# Data extract

════════

-- ==== Sys2Proof/Machine/Endpoints.lean ====
section
/-! DEFINITION. Ends of QPs: their state, windows, timers and round-trip estimates, the context cache, messages queued on them, and the
key slots they encrypt with (chapters 5, 6 and 13). -/

namespace Sys2Proof.Machine

/-! ### Ends -/

/-- The end of an RC QP, or the peer entry of an omnibus QP, for a remote node. -/
def State.endpoint (s : State) (q n : Nat) : Option Endpoint := (tget s.qps q).bind fun x => tget x.ends n

def State.modEnd (s : State) (q n : Nat) (g : Endpoint → Endpoint) : State := s.modQp q fun x => { x with ends := tmod x.ends n g }

/-- cwnd_init of the QP's traffic class, in 1/256 byte, within 512 payloads (R223, R224). -/
def State.cwndInit (s : State) (x : Qp) : Nat := Nat.min (s.ccClass x.tc 47 32 * 4096) (512 * x.payload) * 256

/-- An end that enters READY (R189, R224). -/
def State.freshEnd (s : State) (x : Qp) (remoteQp : Nat) (send recv : W32) : Endpoint :=
  { state := .ready, remoteQp, psn := send, peerEpsn := send, epsn := recv, cwnd := s.cwndInit x, moved := s.tclk }

/-- Operations in flight on an end, those whose CQE is still to be written among them (R135). -/
def State.opsOn (s : State) (q n : Nat) : List Op :=
  (s.ops ++ s.spent).filter fun o => o.qp == q && o.node == n && q != 0

/-- … that have not yet ended. -/
def State.busyOn (s : State) (q n : Nat) : List Op := s.ops.filter fun o => o.qp == q && o.node == n && q != 0 && !o.ended

/-- The gallery of a QP's home cluster (Table 16.5). -/
def Qp.gallery (x : Qp) : Nat := x.home / 8

/-! ### The context cache (R176) -/

/-- The cache entry under which a packet of a QP waits for its context: an RC QP's own, or a peer entry. -/
def Qp.entry (x : Qp) (n : Nat) : Nat := if x.omnibus then n else 65536

/-- The cache entries that hold the context of a packet: the QP's own, and for an omnibus QP its peer entry (R175). -/
def Qp.entries (x : Qp) (n : Nat) : List Nat := if x.omnibus then [n, 65536] else [65536]

/-- Quarter slots that a cache entry takes: a context four, a peer entry one. -/
def entryCost (e : Nat × Nat) : Nat := if e.2 = 65536 then 4 else 1

/-- Whether the context of a packet is resident. -/
def State.resident (s : State) (q : Nat) (x : Qp) (n : Nat) : Bool := x.pinned || (x.entries n).all fun e => s.cache.contains (q, e)

/-- The entries that fit, most recently used first: the least recently used beyond 32,768 slots are evicted. -/
def fitGo : Nat → List (Nat × Nat) → List (Nat × Nat)
  | _, [] => []
  | left, e :: r => if entryCost e ≤ left then e :: fitGo (left - entryCost e) r else []

/-- An evicted context written back to its place in the QP context store. Where its place is, and what its bytes are, the manual does not say;
they are written back whether or not they have changed, which no rule lets anything tell (notes/assumptions/79.md). -/
def State.writeBack (s : State) (e : Nat × Nat) : State :=
  let (d, s) := s.draw
  let a := s.qpcBase + Config.freeNat d % Nat.max 1 s.qpcCount * 256
  let n := 64 * entryCost e
  if s.qpcHost then { s with host := s.host.undefine (hostKey 0 a) n d } else { s with tiers := { s.tiers with mem := s.tiers.mem.undefine a n d } }

/-- A context used: it becomes the most recently used, and what no longer fits beside the pinned contexts is evicted. -/
def State.touch (s : State) (q : Nat) (x : Qp) (n : Nat) : State :=
  if x.pinned then s
  else
    let used := (x.entries n).map fun e => (q, e)
    let l := used ++ s.cache.filter fun e => !used.contains e
    let kept := fitGo (4 * (32768 - s.pinnedOf none)) l
    (l.drop kept.length).foldl State.writeBack { s with cache := kept }

/-! ### Window and pacer (R181, R223–R225) -/

/-- The response packets of a READ_REQ that are still to come. -/
def Outstanding.missing (o : Outstanding) : List Nat :=
  ((List.range o.n).map (o.first + ·)).filter fun i => !o.placed.contains i

/-- Packets that an entry stands for (R178). -/
def Outstanding.packets (o : Outstanding) : Nat := ofBool (!o.acked || o.answer) + o.missing.length

/-- Nothing of it is outstanding any more. -/
def Outstanding.spent (o : Outstanding) : Bool := o.acked && !o.answer && o.missing.isEmpty

def Endpoint.packets (e : Endpoint) : Nat := sum (e.out.map Outstanding.packets)
def Endpoint.bytes (e : Endpoint) : Nat := sum (e.out.map (·.bytes))

/-- Whether the pacer releases a packet of a given count now (R225). Times of the estimator are in 0.125 ns. -/
def Endpoint.paced (e : Endpoint) (count now : Nat) : Bool :=
  !e.sampled || decide (e.tLast * 8 * e.cwnd + count * 256 * e.srtt ≤ now * 8 * e.cwnd)

/-- Whether the window and the pacer let a packet of a given count go (R223, R225). -/
def Endpoint.admits (e : Endpoint) (count now : Nat) : Bool :=
  (e.out.isEmpty || decide ((e.bytes + count) * 256 ≤ e.cwnd)) &&
  e.paced count now

/-- rto_base in units of 0.125 ns (R181). -/
def rtoUnits (x : Qp) (e : Endpoint) : Nat :=
  if e.sampled then Nat.max (x.rtoMin * 8000) (e.srtt + 4 * e.rttvar) else 8 * Nat.max (x.rtoMin * 1000) 32000

/-- A timeout of rto_base, in whole ns. -/
def rtoBase (x : Qp) (e : Endpoint) : Nat := ceilDiv (rtoUnits x e) 8

/-- The timeout in force after the expiries counted, in whole ns: each timeout is rounded up (R181, R182). -/
def rtoNow (x : Qp) (e : Endpoint) : Nat :=
  if e.retries = 0 then rtoBase x e else Nat.min (ceilDiv (rtoUnits x e * 2 ^ e.retries) 8) (x.rtoMax * 1000)

/-- The smallest sample of this interval of base_interval and the one before it, once the interval's end is passed (R224). Intervals begin at
multiples of base_interval of TCLK (notes/assumptions/15.md). -/
def Endpoint.turn (e : Endpoint) (now interval : Nat) : Endpoint :=
  if now < e.baseAt + interval then e
  else if now < e.baseAt + 2 * interval then { e with rttPrev := e.rttCur, rttCur := none, baseAt := e.baseAt + interval }
  else { e with rttPrev := none, rttCur := none, baseAt := now / interval * interval }

/-- The least of two optional samples. -/
def least? (a b : Option Nat) : Option Nat :=
  match a, b with
  | some x, some y => some (Nat.min x y)
  | some x, none => some x
  | none, b => b

/-- A sample r, in 0.125 ns, with n bytes newly acknowledged: the estimator of R181 and the window of R224. -/
def State.sample (s : State) (x : Qp) (e : Endpoint) (r n : Nat) : Endpoint :=
  let now := s.tclk
  let e := e.turn now (s.ccClass x.tc 63 56 * 1000000)
  let e := { e with rttCur := least? e.rttCur (some r) }
  let e :=
    if e.sampled then
      { e with rttvar := (3 * e.rttvar + (if e.srtt < r then r - e.srtt else e.srtt - r)) / 4, srtt := (7 * e.srtt + r) / 8 }
    else { e with srtt := r, rttvar := r / 2, sampled := true }
  let target := (least? e.rttCur e.rttPrev).getD r + s.ccClass x.tc 15 8 * 1000
  let top := 512 * x.payload * 256
  if r ≤ target then
    { e with cwnd := Nat.min top (e.cwnd + s.ccClass x.tc 31 16 * 1024 * n * 65536 / Nat.max 1 e.cwnd) }
  else if e.srtt ≤ (now - e.tDec) * 8 then
    let cut := e.cwnd * s.ccClass x.tc 7 0 * (r - target) / (256 * r)
    { e with cwnd := Nat.max (s.ccClass x.tc 55 48 * 65536) (e.cwnd - cut), tDec := now }
  else e

/-- The halving of the window at an expiry of the retransmission timer (R224). -/
def State.shrink (s : State) (x : Qp) (e : Endpoint) : Endpoint :=
  { e with cwnd := Nat.max (s.ccClass x.tc 55 48 * 65536) (e.cwnd / 2), tDec := s.tclk }

/-- The timer runs while any packet is outstanding (R182). -/
def Endpoint.settle (e : Endpoint) : Endpoint :=
  let out := e.out.filter fun o => !o.spent
  { e with out, timer := if out.isEmpty then none else e.timer }

/-! ### Messages (R169) -/

/-- Messages of an operation of n packets, the ids counting on from the end's; a message has at most 65,536 packets. -/
def messagesGo (op : Nat) (kind : MsgKind) : Nat → Nat → Nat → Nat → List Msg
  | 0, _, _, _ => []
  | fuel + 1, id, base, n =>
    if n ≤ 65536 then [{ op, kind, msg := id % 65536, base, count := n, last := true }]
    else { op, kind, msg := id % 65536, base, count := 65536, last := false } :: messagesGo op kind fuel (id + 1) (base + 65536) (n - 65536)

/-- The messages of an operation queued on an end; answers the first ID and how many. -/
def State.enqueue (s : State) (q n op : Nat) (kind : MsgKind) (packets : Nat) : State × Nat × Nat :=
  match s.endpoint q n with
  | none => (s, 0, 0)
  | some e =>
    let l := messagesGo op kind (packets / 65536 + 1) e.msgId 0 packets
    (s.modEnd q n fun y => { y with queue := y.queue ++ l, msgId := (y.msgId + l.length) % 65536 }, e.msgId, l.length)

/-- An ended operation sends none of its packets that it has not sent, and awaits no response (R74, R189). -/
def Endpoint.forget (e : Endpoint) (op : Nat) : Endpoint :=
  Endpoint.settle { e with
    queue := e.queue.filter fun m => m.op != op
    out := updAll (fun o => o.op == op) (fun o => { o with placed := (List.range o.n).map (o.first + ·), answer := false, again := [] }) e.out }

/-- An operation on a QP ends: what it has not sent is dropped. -/
def State.endQpOp (s : State) (id : Nat) (r : Report) : State :=
  match s.op id with
  | none => s
  | some o => (s.modEnd o.qp o.node fun e => e.forget id).endOp id r

/-! ### Key slots (R401, R407, R412, R414) -/

def State.keySlot (s : State) (i : Nat) : KeySlot := tgetD s.sec.slots i {}
def State.modKey (s : State) (i : Nat) (g : KeySlot → KeySlot) : State := s.modSec fun x => { x with slots := tmodD x.slots i {} g }

/-- The bound of R411. -/
def keyLimit : Nat := 2 ^ 32 - 2 ^ 24

/-- One copy's value of n taken (R407), and n increased: the value, and, once 2^31 packets or those of R411 have been sent, the event recorded with
n as it then is (Table 13.10). -/
def State.takeNonce (s : State) (i : Nat) : State × Nat :=
  let k := s.keySlot i
  let s := s.modKey i fun k => { k with n := k.n + 1 }
  let after := s.keySlot i
  let s := if after.n = 2 ^ 31 then s.keyEvent i after 1 0xFF else if after.n = keyLimit then s.keyEvent i after 2 0xFF else s
  (s, k.n)

/-- The 12-byte nonce (Table 13.9). -/
def nonceOf (slot epoch n src : Nat) : List Byte := leBytes 2 slot ++ leBytes 2 epoch ++ leBytes 4 n ++ leBytes 2 src ++ [0, 0]

/-! ### The record of a QP error (Table 5.17) -/

def qpRecord (st : Status) (q node retries : Nat) (psn layer oper time : Nat) : List Byte :=
  leBytes 1 0x31 ++ leBytes 1 1 ++ leBytes 1 st.code ++ leBytes 1 0 ++ leBytes 3 q ++ leBytes 1 0 ++ leBytes 2 node ++ leBytes 1 0 ++
  leBytes 1 retries ++ leBytes 4 psn ++ List.replicate 8 0 ++ leBytes 2 layer ++ leBytes 2 oper ++ leBytes 4 time

/-- The oldest outstanding PSN of an end. -/
def Endpoint.oldest (e : Endpoint) : W32 := (e.out.head?).elim e.psn (·.psn)

/-- READY to ERROR for an end (Table 5.16): its operations end, and the record is written. -/
def State.endError (s : State) (q n : Nat) (st : Status) : State :=
  match tget s.qps q with
  | none => s
  | some x =>
    match tget x.ends n with
    | none => s
    | some e =>
      if e.state ≠ .ready then s
      else
        let ops : List Op := s.busyOn q n
        let named : Option Op := match e.out.head? with
          | some o => ops.find? fun p => p.id == o.op
          | none => ops.head?
        let s := s.modEnd q n fun y => { y with
          state := .error, errStat := some st, queue := [], out := [], replies := [], rx := [], timer := none, ackDue := none, wide := [] }
        let s := ops.foldl (fun s o =>
          s.endOp o.id { status := if st = .xportRetryExceeded ∧ named.all (·.id != o.id) then .xportQpError else st }) s
        let l := named.elim 0 fun o => o.job.layer
        let m := named.elim 0 fun o => o.job.oper
        (s.record x.f (qpRecord st q n e.retries e.oldest.toNat l m s.time)).event 1

end Sys2Proof.Machine
end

════════

# Activity
Return every line from the entries above that includes the word "sampled".

# Exercise answer
  !e.sampled || decide (e.tLast * 8 * e.cwnd + count * 256 * e.srtt ≤ now * 8 * e.cwnd)
  if e.sampled then Nat.max (x.rtoMin * 8000) (e.srtt + 4 * e.rttvar) else 8 * Nat.max (x.rtoMin * 1000) 32000
    if e.sampled then
    else { e with srtt := r, rttvar := r / 2, sampled := true }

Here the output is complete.